The plotline was a little convoluted at times, but I will forgive a lot for a brilliant premise, and boy, did this book have one.
So there was a mapmaker, General Drafting Corporation, which started some of the first road maps of New York State back at the beginning of travel by auto (i.e., prior to Triple A). They were generally cheap, purchased at the gas stations that were just coming into being, and were very carefully and meticulously researched. Before long, other larger firms (hello Rand McNally) were beginning to realize the value of these market, and were not above stealing the legwork from smaller firms. So as a defense against any copyright battles, General Drafting began inserting what was known as a phantom settlement, a tiny town on the map that never really existed. In the case of maps of larger urban areas, it would be perhaps a small room in a large public building that had never really been there.

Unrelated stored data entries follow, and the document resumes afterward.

-- ==== Sys2Proof/Tests/Slice0.lean ====
section
/-!
SUPPORT. Tests: for each command the states and operands that meet the hypotheses of its statements and what it
then does, ill-formed terms that WellFormed refuses, and words that spell no command.  Expected results are the
manual's rules worked by hand.
-/
set_option Elab.async false
set_option maxRecDepth 8000

open Sys2Proof Sys2Proof.Machine

def nextSat (o : Host.Outcome State Fault Refusal) (p : State → Bool) : Bool :=
  match o with
  | .next t => p t
  | _ => false
def tBuild : Build :=
  { regions := 256, flocks := 16, spares := 2, classes := 3, zones := 2, xings := 8, tiers := 0, logic := 256 }
def tTiny : Build :=
  { regions := 16, flocks := 1, spares := 2, classes := 1, zones := 1, xings := 8, tiers := 0, logic := 16 }
theorem test_build : tBuild.valid = true := by decide
def tUp : State :=
  { State.reset with
    build := tBuild,
    time := { slowEdges := 1 },
    root := { refOk := true, bypass := false, s0 := { locked := true, qualified := true } },
    power := { meshUp := true, fabUp := true, meshReady := true } }
def tFrozen : State :=
  { tUp with root := { tUp.root with missing := true, slowFromTick := true,
                                      s0 := { tUp.root.s0 with
                                      frozen := true, readyAtFreeze := true }, s1 := { frozen := true, readyAtFreeze := true, locked := true } } }

def tFrameOf (body : Nat) : BitVec 128 :=
  let f : BitVec 128 := BitVec.ofNat 128 (0xB4 + body * 2 ^ 8)
  f ||| BitVec.ofNat 128 ((frameCrc f).toNat * 2 ^ 112)
def tFrame : BitVec 128 := tFrameOf 5
def tFrameSet : BitVec 128 := tFrameOf (5 + 2 ^ 72 * (2 + 9 * 2 ^ 11 + 2 ^ 17 + 2 ^ 28))
def tSealData : Mem :=
  let m := memWrite [] 0 (leBytes 8 0)
  let h := leBytes 4 0x54534346 ++ leBytes 2 2 ++ leBytes 2 0 ++ leBytes 4 1 ++ leBytes 2 1 ++ leBytes 2 64 ++ leBytes 2 4
  let m := memWrite m 0x400000 h
  memWrite m 0x40003C (leBytes 4 (crc32c (memRead m 0x400000 60 ++ memRead m 0 8)).toNat)
def tSealable : State := { tUp with data := tSealData, fcst := { b0 := { st := .verify, wcount := 1, want := 1 } } }
theorem read_away (m : Mem) (b a n : Nat) (bs : List (BitVec 8)) (h : a + n ≤ b ∨ b + bs.length ≤ a) :
    memRead (memWrite m b bs) a n = memRead m a n := by
  unfold memRead
  refine List.map_congr_left (fun k hk => ?_)
  have := List.mem_range.1 hk
  rw [memGet_write, if_neg (by omega)]
theorem read_leBytes (m : Mem) (a : Nat) (c : Word) : memWord (memWrite m a (leBytes 4 c.toNat)) a = c := by
  have e : memRead (memWrite m a (leBytes 4 c.toNat)) a 4 = leBytes 4 c.toNat := by
    simp [memRead, leBytes, List.range_succ, memGet_write]
  have := c.isLt
  apply BitVec.eq_of_toNat_eq
  rw [memWord, e]
  simp [wordOfBytes, leNat, leBytes, List.range_succ]
  omega
def stagedHead : Mem := memWrite [] imageBase (leBytes 4 0x4C414356 ++ leBytes 2 2)
def stagedCrc : Word :=
  crc32c (memRead stagedHead imageBase 60 ++ memRead stagedHead (imageBase + 64) (imageSize - 64))
def tStaged : State :=
  { State.reset with
      time := { slowEdges := 1 }, power := { meshUp := true, fabUp := true, meshReady := true }, data := memWrite stagedHead (imageBase + 60) (leBytes 4 stagedCrc.toNat) }
theorem staged_head : memNat stagedHead imageBase 4 = 0x4C414356 ∧ memNat stagedHead (imageBase + 4) 2 = 2 ∧
      memNat stagedHead (imageBase + 8) 8 = 0 := by
  decide +kernel
theorem stagingOk_of (s : State) (m : Mem) (c : Word) (hd : s.data = memWrite m (imageBase + 60) (leBytes 4 c.toNat))
    (hf : stagedWas s = s.data) (hi : s.lc.fuses.dieId = 0) (h1 : memNat m imageBase 4 = 0x4C414356) (h2 : memNat m (imageBase + 4) 2 = 2)
    (h3 : memNat m (imageBase + 8) 8 = 0)
    (hc : c = crc32c (memRead m imageBase 60 ++ memRead m (imageBase + 64) (imageSize - 64))) : stagingOk s = true := by
  have l : (leBytes 4 c.toNat).length = 4 := by simp [leBytes]
  have a0 := read_away m (imageBase + 60) imageBase 4 (leBytes 4 c.toNat) (by omega)
  have a1 := read_away m (imageBase + 60) (imageBase + 4) 2 (leBytes 4 c.toNat) (by omega)
  have a2 := read_away m (imageBase + 60) (imageBase + 8) 8 (leBytes 4 c.toNat) (by omega)
  have a3 := read_away m (imageBase + 60) imageBase 60 (leBytes 4 c.toNat) (by omega)
  have a4 := read_away m (imageBase + 60) (imageBase + 64) (imageSize - 64) (leBytes 4 c.toNat) (by omega)
  have w := read_leBytes m (imageBase + 60) c
  rw [← hd] at a0 a1 a2 a3 a4 w
  unfold memNat at h1 h2 h3
  unfold stagingOk
  simp only [memNat, Nat.add_zero, hf, a0, a1, a2, a3, a4, w, h1, h2, h3, hi, ← hc]
  decide
theorem staged_crc : stagedCrc = crc32c (memRead stagedHead imageBase 60 ++ memRead stagedHead (imageBase + 64) (imageSize - 64)) := by
  delta stagedCrc
  with_reducible rfl
theorem staged_data : tStaged.data = memWrite stagedHead (imageBase + 60) (leBytes 4 stagedCrc.toNat) := by
  delta tStaged
  with_reducible rfl
theorem stagedWas_of (s : State) (h : s.out.fresh = []) : stagedWas s = s.data := by
  simp [stagedWas, freshIn, restoreBytes, h]
theorem staged_fresh : tStaged.out.fresh = [] := by
  delta tStaged
  rfl
theorem staged_ok : stagingOk tStaged = true :=
  stagingOk_of tStaged stagedHead stagedCrc staged_data (stagedWas_of tStaged staged_fresh) (show tStaged.lc.fuses.dieId = 0 from rfl) staged_head.1 staged_head.2.1 staged_head.2.2 staged_crc
def mFrame (type seq : Nat) (src : BitVec 16) (payload : List (BitVec 8)) : Frame :=
  let f : Frame := { type := BitVec.ofNat 8 type, src := src, root := 0, hops := 0, round := 0, seq := BitVec.ofNat 8 seq,
                     flags := 0, payload := payload, crc := 0 }
  { f with crc := musterCrc f }
def tHello : Frame := mFrame 1 255 7 (leBytes 8 1000)
def tImage : State :=
  let m := memWrite [] 0xC00000 (leBytes 4 0x57485346 ++ leBytes 2 2)
  { tUp with data := memWrite m 0xC0000C (leBytes 4 1024 ++ leBytes 4 256), shep := { b0 := { st := .verify } } }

That way, if it showed up on the larger company’s map, the smaller firm could show that said company had not done their own research, but had copied theirs, intentional error and all. All of this, so far, is actually factual.

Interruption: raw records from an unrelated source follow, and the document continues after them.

-- ==== Sys2Proof/Proofs/Edges.lean ====
section
/-!
PROOF. An edge of the clock: what its counter and its slow clock become, and what its further work leaves alone (R35, R36, R56, R60,
R76).
-/
namespace Sys2Proof.Machine
open Sys2Proof

/-! ### The part of the root that an edge's further work leaves alone -/

/-- What the counter, the mode and the waiting measurements need of the root. -/
def edgeRoot (s : State) : Bool × Nat × Nat × Nat × List (Port × Word) × BitVec 2 :=
  (s.root.bypass, s.root.recV, s.root.bypTarget, s.root.lateEdges, s.root.heldMeas, s.root.xtalSel)

theorem edgeRoot_congr {s t : State} (h : t.root = s.root) : edgeRoot t = edgeRoot s := by
  simp only [edgeRoot, h]

@[simp] theorem edgeRoot_setSyn (y : Syn) (v : Synth) (s : State) : edgeRoot (setSyn y v s) = edgeRoot s := by
  cases y <;> rfl

@[simp] theorem edgeRoot_raise (b : Block) (k : Nat) (s : State) : edgeRoot (raise b k s) = edgeRoot s := edgeRoot_congr (by simp)

@[simp] theorem edgeRoot_startAcquire (y : Syn) (s : State) : edgeRoot (startAcquire y s) = edgeRoot s := by
  simp only [startAcquire]
  split
  · simp
  · split <;> simp

@[simp] theorem edgeRoot_enableSyn (y : Syn) (s : State) : edgeRoot (enableSyn y s) = edgeRoot s := by
  simp only [enableSyn]
  split <;> simp

@[simp] theorem edgeRoot_prefSwitch (s : State) : edgeRoot (prefSwitch s) = edgeRoot s := by
  simp only [prefSwitch, switchTo]
  split
  · simp only [edgeRoot_setSyn]; rfl
  · rfl

@[simp] theorem edgeRoot_sparePower (s : State) : edgeRoot (sparePower s) = edgeRoot s := by
  simp only [sparePower]
  split
  · split <;> simp
  · split
    · rfl
    · exact edgeRoot_setSyn (otherSyn (prefSyn s)) _ s

@[simp] theorem edgeRoot_prefAct (s : State) : edgeRoot (prefAct s) = edgeRoot s := by simp [prefAct]

theorem edgeRoot_pumpOver (y : Syn) (s : State) : edgeRoot (pumpOver y s) = edgeRoot s := by
  simp only [pumpOver]
  split
  · exact (edgeRoot_prefAct _).trans (edgeRoot_setSyn y _ s)
  · simp

theorem edgeRoot_tallyDone (u : Nat) (ev : Bool) (s : State) : edgeRoot (tallyDone u ev s) = edgeRoot s :=
  edgeRoot_congr (((same_tallyDone u ev s (List.Subset.refl _)).mpr SameBut.rfl) .root (by simp [evs]))

theorem edgeRoot_writeResults (u : Nat) (c : Bool) (word : Nat → Word) (s : State) : edgeRoot (writeResults u c word s) = edgeRoot s :=
  edgeRoot_congr (((same_writeResults u c word (List.Subset.refl _)).mpr SameBut.rfl) .root (by decide))

theorem edgeRoot_yieldUnit0 (s : State) : edgeRoot (yieldUnit0 s) = edgeRoot s := by
  simp only [yieldUnit0]
  split
  · exact (edgeRoot_tallyDone 0 false _).trans (edgeRoot_writeResults 0 false (fun _ => resultWord 4 0) s)
  · have hp (c : Bool) (y : Syn) (u : State) : edgeRoot (if c then pumpOver y u else u) = edgeRoot u := by
      split
      · exact edgeRoot_pumpOver y u
      · rfl
    exact (hp _ _ _).trans (hp _ _ _)

theorem edgeRoot_armUnit0 (at' win : Nat) (stops : List Nat) (s : State) : edgeRoot (armUnit0 at' win stops s) = edgeRoot s :=
  edgeRoot_congr (((same_armUnit0 at' win stops (List.Subset.refl _)).mpr SameBut.rfl) .root (by decide))

theorem edgeRoot_keepUnit0 (s : State) : edgeRoot (keepUnit0 s) = edgeRoot s := by
  simp only [keepUnit0]
  repeat' split
  all_goals simp only [edgeRoot_armUnit0, edgeRoot_yieldUnit0]

theorem edgeRoot_pumpStep (s : State) : edgeRoot (pumpStep s) = edgeRoot s := by
  simp only [pumpStep]
  repeat' split
  all_goals rfl

/-! ### What is timed by ticks at an edge -/

/-- The work of an edge after the regions' and a held failover's. -/
def edgeRest (s : State) : State := ledTick (arrivalsOver (keepUnit0 (ppsWatch (ppsFall (coreTick (rotate (pumpStep s)))))))

def restParts : List Part :=
  [.cal, .root, .mus, .shep, .nowRegs, .tally, .lc] ++ evs .root [2, 8] ++ evs .tally [0, 1, 2, 3, 4, 7] ++ evs .mus [10]

theorem same_edgeRest {l : List Part} {s0 s : State} (h : restParts ⊆ l) : SameBut l s0 (edgeRest s) ↔ SameBut l s0 s := by
  simp only [edgeRest]
  rw [same_ledTick (h := List.Subset.trans (by decide) h), same_arrivalsOver (h := List.Subset.trans (by decide) h),
    same_keepUnit0 (h := List.Subset.trans (by decide) h), same_ppsWatch (h := List.Subset.trans (by decide) h),
    same_ppsFall (h := List.Subset.trans (by decide) h), same_coreTick (h := List.Subset.trans (by decide) h),
    same_rotate (h := List.Subset.trans (by decide) h), same_pumpStep (h := List.Subset.trans (by decide) h)]

theorem edgeRoot_edgeRest (s : State) : edgeRoot (edgeRest s) = edgeRoot s := by
  have hl (u : State) : edgeRoot (ledTick u) = edgeRoot u := edgeRoot_congr (((same_ledTick (List.Subset.refl _)).mpr .rfl) .root (by decide))
  have ha (u : State) : edgeRoot (arrivalsOver u) = edgeRoot u := edgeRoot_congr (((same_arrivalsOver (List.Subset.refl _)).mpr .rfl) .root (by decide))
  have hw (u : State) : edgeRoot (ppsWatch u) = edgeRoot u := edgeRoot_congr (((same_ppsWatch (List.Subset.refl _)).mpr .rfl) .root (by decide))
  have hf (u : State) : edgeRoot (ppsFall u) = edgeRoot u := edgeRoot_congr (((same_ppsFall (List.Subset.refl _)).mpr .rfl) .root (by decide))
  have hr (u : State) : edgeRoot (rotate u) = edgeRoot u := edgeRoot_congr (((same_rotate (List.Subset.refl _)).mpr .rfl) .root (by decide))
  have hc (u : State) : edgeRoot (coreTick u) = edgeRoot u := rfl
  simp only [edgeRest, hl, ha, hw, hf, hr, hc, edgeRoot_keepUnit0, edgeRoot_pumpStep]

/-- The loads of the counter that were asked for (R387, R391). -/
def asked (s : State) : Option (Nat × Nat) × Option Int := (s.mus.todLoad, s.mus.joinTicks)

theorem asked_rotate (s : State) : asked (rotate s) = asked s := by
  simp only [rotate, turnRotor]
  repeat' split
  all_goals rfl

theorem asked_ppsFall (s : State) : asked (ppsFall s) = asked s := by
  simp only [ppsFall]
  repeat' split
  all_goals rfl

theorem lcHeld_ledTick (s : State) : (ledTick s).lc.held = s.lc.held := by
  simp only [ledTick]
  split <;> rfl

theorem asked_congr {s t : State} (h : t.mus = s.mus) : asked t = asked s := by simp only [asked, h]

theorem asked_edgeRest (s : State) : asked (edgeRest s) = asked s := by
  have hl (u : State) : asked (ledTick u) = asked u := asked_congr (((same_ledTick (List.Subset.refl _)).mpr .rfl) .mus (by decide))
  have ha (u : State) : asked (arrivalsOver u) = asked u := asked_congr (((same_arrivalsOver (List.Subset.refl _)).mpr .rfl) .mus (by decide))
  have hk (u : State) : asked (keepUnit0 u) = asked u := asked_congr (((same_keepUnit0 (List.Subset.refl _)).mpr .rfl) .mus (by decide))
  have hw (u : State) : asked (ppsWatch u) = asked u := asked_congr (((same_ppsWatch (List.Subset.refl _)).mpr .rfl) .mus (by decide))
  have hp (u : State) : asked (pumpStep u) = asked u := asked_congr (((same_pumpStep (List.Subset.refl _)).mpr .rfl) .mus (by decide))
  have hc (u : State) : asked (coreTick u) = asked u := rfl
  simp only [edgeRest, hl, ha, hk, hw, hp, hc, asked_rotate, asked_ppsFall]

theorem lcHeld_edgeRest (s : State) : (edgeRest s).lc.held = s.lc.held := by
  have h : SameBut [.cal, .root, .mus, .shep, .nowRegs, .tally, .eventReg .root, .event .root 2, .event .root 8, .eventReg .tally,
      .event .tally 0, .event .tally 1, .event .tally 2, .event .tally 3, .event .tally 4, .event .tally 7, .eventReg .mus, .event .mus 10] s
      (arrivalsOver (keepUnit0 (ppsWatch (ppsFall (coreTick (rotate (pumpStep s))))))) := by
    rw [same_arrivalsOver (h := by decide), same_keepUnit0 (h := by decide), same_ppsWatch (h := by decide), same_ppsFall (h := by decide),
      same_coreTick (h := by decide), same_rotate (h := by decide), same_pumpStep (h := by decide)]
    exact .rfl
  exact (lcHeld_ledTick _).trans (congrArg LcSt.held (h .lc (by decide)))

/-! ### A slow-clock edge without a waiting write -/

theorem takeCaptures_nil {s : State} (h : s.out.captures = []) : takeCaptures s = { s with out := { s.out with captures := [] } } := by
  simp [takeCaptures, h]

theorem performWaiting_nil {s : State} (h : s.out.waiting = []) :
    performWaiting s = { s with out := { s.out with waiting := [], captures := s.out.captures ++ [], took := false } } := by
  simp [performWaiting, waitMarks, h, markStalled, sortWaiting, edgeOrder, raiseIf]

theorem same_performAll_nil {l : List Part} {s0 s : State} (h : s.out.waiting = []) (hq : asked s = (none, none)) (hl : [.answers, .mus] ⊆ l) :
    SameBut l s0 (performAll s) ↔ SameBut l s0 s := by
  have ha : Part.answers ∈ l := hl (by decide)
  have hm : Part.mus ∈ l := hl (by decide)
  obtain ⟨h1, h2⟩ := Prod.mk.inj hq
  simp only [performAll, performWaiting_nil h, requestedLoad, h1, h2]
  simp only [↓same_ite, ↓same_record, ha, hm, or_true, true_or, and_self, ite_self]

theorem same_slowWork_nil {l : List Part} {s0 s : State} (seen : Tab EventReg) (h : s.out.waiting = []) (hq : asked s = (none, none))
    (hl : [.answers, .lc, .mus, .tally] ⊆ l) : SameBut l s0 (slowWork seen s) ↔ SameBut l s0 s := by
  have hi (u : State) : (islandCopies u).out = u.out ∧ asked (islandCopies u) = asked u := ⟨rfl, rfl⟩
  have hs (sc : List Word) : SameBut l s0 { s with out := { s.out with sc := sc, seen := seen } } ↔ SameBut l s0 s := by
    simp only [↓same_record, hl List.mem_cons_self, or_true, true_or, and_self]
  rw [slowWork, same_evalClaims (h := List.Subset.trans (by decide) hl)]
  generalize hu : ({ s with out := { s.out with sc := scWords s, seen := seen } } : State) = u
  rw [same_performAll_nil (by rw [(hi u).1, ← hu]; exact h) (by rw [(hi u).2, ← hu]; exact hq) (List.Subset.trans (by decide) hl),
    same_islandCopies (h := List.Subset.trans (by decide) hl), ← hu]
  exact hs _

theorem same_slowEdge_nil {l : List Part} {s0 s : State} (before : State) (h : s.out.waiting = []) (hq : asked s = (none, none))
    (hl : [.answers, .lc, .mus, .tally] ⊆ l) : SameBut l s0 (slowEdge before s) ↔ SameBut l s0 s := by
  unfold slowEdge
  split
  · exact same_slowWork_nil _ h hq hl
  · exact .rfl

/-! ### The counter and the slow clock at an edge -/

theorem time_countEdge (s : State) : (countEdge s).time = noteEdge (slowCount (slowTicks s) (frameStep s.root.bypass
    { s.time with counter := nextCounter s % 2 ^ 64, total := s.time.total + (nextCounter s - s.time.counter),
                  inc := nextCounter s - s.time.counter })) := by
  simp only [countEdge]
  repeat' split
  all_goals rfl

theorem frameStep_clock (b : Bool) (t : TimeSt) : (frameStep b t).counter = t.counter ∧ (frameStep b t).total = t.total ∧
    (frameStep b t).slow = t.slow ∧ (frameStep b t).slowEdges = t.slowEdges := by
  unfold frameStep
  split <;> exact ⟨rfl, rfl, rfl, rfl⟩

/-- The counter, the ticks since reset and the slow clock after an edge (R35, R56, R76). -/
theorem clock_countEdge (s : State) : (countEdge s).time.counter = nextCounter s % 2 ^ 64 ∧
    (countEdge s).time.total = s.time.total + (nextCounter s - s.time.counter) ∧
    (countEdge s).time.slow = (s.time.slow + slowTicks s) % 40 ∧
    (countEdge s).time.slowEdges = s.time.slowEdges + (s.time.slow + slowTicks s) / 40 := by
  obtain ⟨h1, h2, h3, h4⟩ := frameStep_clock s.root.bypass
    { s.time with counter := nextCounter s % 2 ^ 64, total := s.time.total + (nextCounter s - s.time.counter),
                  inc := nextCounter s - s.time.counter }
  rw [time_countEdge]
  refine ⟨h1, h2, ?_, ?_⟩
  · simp only [noteEdge, slowCount, h3]
  · simp only [noteEdge, slowCount, h3, h4]

/-- The root at an edge that finds the time as given: a bypass edge moves V, and a tick edge that falls on one records it (R36, R56,
R63). -/
def rootAtEdge (t : TimeSt) (s : State) : RootSt :=
  let r := { s.root with lateEdges := 0 }
  if t.slow % 5 = 0 && !s.root.missing then
    let r := { r with goodEdges := min 65536 (s.root.goodEdges + 1) }
    if s.root.bypass then { r with bypTarget := s.root.bypTarget + 5 }
    else if (synOf s s.root.active).locked then { r with recV := t.counter }
    else r
  else r

theorem root_countEdge (s : State) : (countEdge s).root = rootAtEdge (countEdge s).time s := by
  have hy (u : State) (y : Syn) (r : RootSt) (h : r.s0 = u.root.s0 ∧ r.s1 = u.root.s1) (t : TimeSt) :
      synOf { u with root := r, time := t } y = synOf u y := by
    obtain ⟨h0, h1⟩ := h
    cases y
    · exact h0
    · exact h1
  rw [time_countEdge]
  simp only [countEdge, rootAtEdge]
  generalize noteEdge _ = t
  rw [hy s s.root.active { s.root with lateEdges := 0, goodEdges := min 65536 (s.root.goodEdges + 1) } ⟨rfl, rfl⟩ t]
  repeat' split
  all_goals rfl

theorem rootAtEdge_keeps (t : TimeSt) (s : State) : (rootAtEdge t s).bypass = s.root.bypass ∧ (rootAtEdge t s).missing = s.root.missing ∧
    (rootAtEdge t s).lateEdges = 0 ∧ (rootAtEdge t s).heldMeas = s.root.heldMeas ∧ (rootAtEdge t s).xtalSel = s.root.xtalSel := by
  simp only [rootAtEdge]
  repeat' split
  all_goals exact ⟨rfl, rfl, rfl, rfl, rfl⟩

theorem bypTarget_countEdge {s : State} (hb : s.root.bypass = true) (hm : s.root.missing = false) :
    (countEdge s).root.bypTarget = s.root.bypTarget + 5 := by
  have hs : (countEdge s).time.slow % 5 = 0 := by
    rw [(clock_countEdge s).2.2.1, slowTicks, if_pos hb]
    omega
  rw [root_countEdge]
  simp [rootAtEdge, hs, hm, hb]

But shades of Brigadoon, and here is where it becomes fiction. A quintet of young cartographers, with young child in tow, rent a place in upstate New York, right after they graduate, with the idea of creating an interactive map. And to get to the house, they have an old road map with a phantom settlement called Agloe. And what they discover is that normally the phantom settlement remains bogus. But if you happen to have the old map open as you drive by where it isn’t. it is. You can drive down the now revealed road and find yourself in a completely physical town, fully stocked shops and all, except minus any people. Imagine the ramifications of that. As long as you there, it is absolutely real. Leave, and if you don’t have the map, it never existed.
From here on, we switch between the original group, and themselves twenty some years later, with the child, Nell, now grown up and trying to put the pieces together. Throw murder, infidelity, and arson into the mix and it becomes even more complicated. But, oh, that original idea. Loved it so much.